• _Work required_: All of the data is to be copied word for word.

• _Extracted entries_:
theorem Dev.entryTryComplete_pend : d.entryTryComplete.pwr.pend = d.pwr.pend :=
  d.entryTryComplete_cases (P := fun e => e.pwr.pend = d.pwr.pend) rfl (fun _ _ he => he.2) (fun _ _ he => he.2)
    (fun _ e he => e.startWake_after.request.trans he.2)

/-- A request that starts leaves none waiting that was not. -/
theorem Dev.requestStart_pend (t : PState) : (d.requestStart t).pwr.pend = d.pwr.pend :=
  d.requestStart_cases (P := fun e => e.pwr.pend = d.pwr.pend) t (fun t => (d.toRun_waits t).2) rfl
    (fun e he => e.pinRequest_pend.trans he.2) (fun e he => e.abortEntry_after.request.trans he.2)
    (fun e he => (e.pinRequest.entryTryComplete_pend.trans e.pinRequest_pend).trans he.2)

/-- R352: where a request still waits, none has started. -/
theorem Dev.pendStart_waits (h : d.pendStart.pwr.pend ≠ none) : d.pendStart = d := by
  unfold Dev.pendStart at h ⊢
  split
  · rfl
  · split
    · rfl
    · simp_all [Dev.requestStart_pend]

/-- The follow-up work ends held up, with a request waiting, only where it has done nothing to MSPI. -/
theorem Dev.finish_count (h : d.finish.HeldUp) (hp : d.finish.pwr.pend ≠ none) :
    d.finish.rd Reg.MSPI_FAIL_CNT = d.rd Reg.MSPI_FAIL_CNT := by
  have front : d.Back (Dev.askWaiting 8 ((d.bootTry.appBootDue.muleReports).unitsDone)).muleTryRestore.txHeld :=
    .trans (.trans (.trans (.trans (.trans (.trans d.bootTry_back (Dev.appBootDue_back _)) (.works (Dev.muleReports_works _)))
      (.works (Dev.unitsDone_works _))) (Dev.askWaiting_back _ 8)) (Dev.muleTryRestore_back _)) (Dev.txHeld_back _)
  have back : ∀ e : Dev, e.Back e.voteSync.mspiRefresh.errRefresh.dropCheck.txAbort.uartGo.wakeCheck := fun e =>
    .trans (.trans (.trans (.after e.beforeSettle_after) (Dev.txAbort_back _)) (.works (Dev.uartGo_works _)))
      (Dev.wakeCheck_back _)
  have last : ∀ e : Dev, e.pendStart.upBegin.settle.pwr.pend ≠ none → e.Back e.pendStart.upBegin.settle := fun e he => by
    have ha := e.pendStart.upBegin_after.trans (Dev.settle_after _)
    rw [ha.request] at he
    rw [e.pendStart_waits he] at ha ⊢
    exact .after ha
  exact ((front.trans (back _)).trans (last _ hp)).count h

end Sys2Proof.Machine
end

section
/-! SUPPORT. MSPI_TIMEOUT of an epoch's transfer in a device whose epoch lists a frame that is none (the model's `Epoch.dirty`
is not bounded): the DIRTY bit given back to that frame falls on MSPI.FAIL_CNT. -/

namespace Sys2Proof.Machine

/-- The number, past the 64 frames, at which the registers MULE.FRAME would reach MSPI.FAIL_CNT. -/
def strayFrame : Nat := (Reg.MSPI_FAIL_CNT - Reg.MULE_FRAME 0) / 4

• _Answer area_:
theorem Dev.entryTryComplete_pend : d.entryTryComplete.pwr.pend = d.pwr.pend :=
  d.entryTryComplete_cases (P := fun e => e.pwr.pend = d.pwr.pend) rfl (fun _ _ he => he.2) (fun _ _ he => he.2)
    (fun _ e he => e.startWake_after.request.trans he.2)

/-- A request that starts leaves none waiting that was not. -/
theorem Dev.requestStart_pend (t : PState) : (d.requestStart t).pwr.pend = d.pwr.pend :=
  d.requestStart_cases (P := fun e => e.pwr.pend = d.pwr.pend) t (fun t => (d.toRun_waits t).2) rfl
    (fun e he => e.pinRequest_pend.trans he.2) (fun e he => e.abortEntry_after.request.trans he.2)
    (fun e he => (e.pinRequest.entryTryComplete_pend.trans e.pinRequest_pend).trans he.2)

/-- R352: where a request still waits, none has started. -/
theorem Dev.pendStart_waits (h : d.pendStart.pwr.pend ≠ none) : d.pendStart = d := by
  unfold Dev.pendStart at h ⊢
  split
  · rfl
  · split
    · rfl
    · simp_all [Dev.requestStart_pend]

/-- The follow-up work ends held up, with a request waiting, only where it has done nothing to MSPI. -/
theorem Dev.finish_count (h : d.finish.HeldUp) (hp : d.finish.pwr.pend ≠ none) :
    d.finish.rd Reg.MSPI_FAIL_CNT = d.rd Reg.MSPI_FAIL_CNT := by
  have front : d.Back (Dev.askWaiting 8 ((d.bootTry.appBootDue.muleReports).unitsDone)).muleTryRestore.txHeld :=
    .trans (.trans (.trans (.trans (.trans (.trans d.bootTry_back (Dev.appBootDue_back _)) (.works (Dev.muleReports_works _)))
      (.works (Dev.unitsDone_works _))) (Dev.askWaiting_back _ 8)) (Dev.muleTryRestore_back _)) (Dev.txHeld_back _)
  have back : ∀ e : Dev, e.Back e.voteSync.mspiRefresh.errRefresh.dropCheck.txAbort.uartGo.wakeCheck := fun e =>
    .trans (.trans (.trans (.after e.beforeSettle_after) (Dev.txAbort_back _)) (.works (Dev.uartGo_works _)))
      (Dev.wakeCheck_back _)
  have last : ∀ e : Dev, e.pendStart.upBegin.settle.pwr.pend ≠ none → e.Back e.pendStart.upBegin.settle := fun e he => by
    have ha := e.pendStart.upBegin_after.trans (Dev.settle_after _)
    rw [ha.request] at he
    rw [e.pendStart_waits he] at ha ⊢
    exact .after ha
  exact ((front.trans (back _)).trans (last _ hp)).count h

end Sys2Proof.Machine
end

section
/-! SUPPORT. MSPI_TIMEOUT of an epoch's transfer in a device whose epoch lists a frame that is none (the model's `Epoch.dirty`
is not bounded): the DIRTY bit given back to that frame falls on MSPI.FAIL_CNT. -/

namespace Sys2Proof.Machine

/-- The number, past the 64 frames, at which the registers MULE.FRAME would reach MSPI.FAIL_CNT. -/
def strayFrame : Nat := (Reg.MSPI_FAIL_CNT - Reg.MULE_FRAME 0) / 4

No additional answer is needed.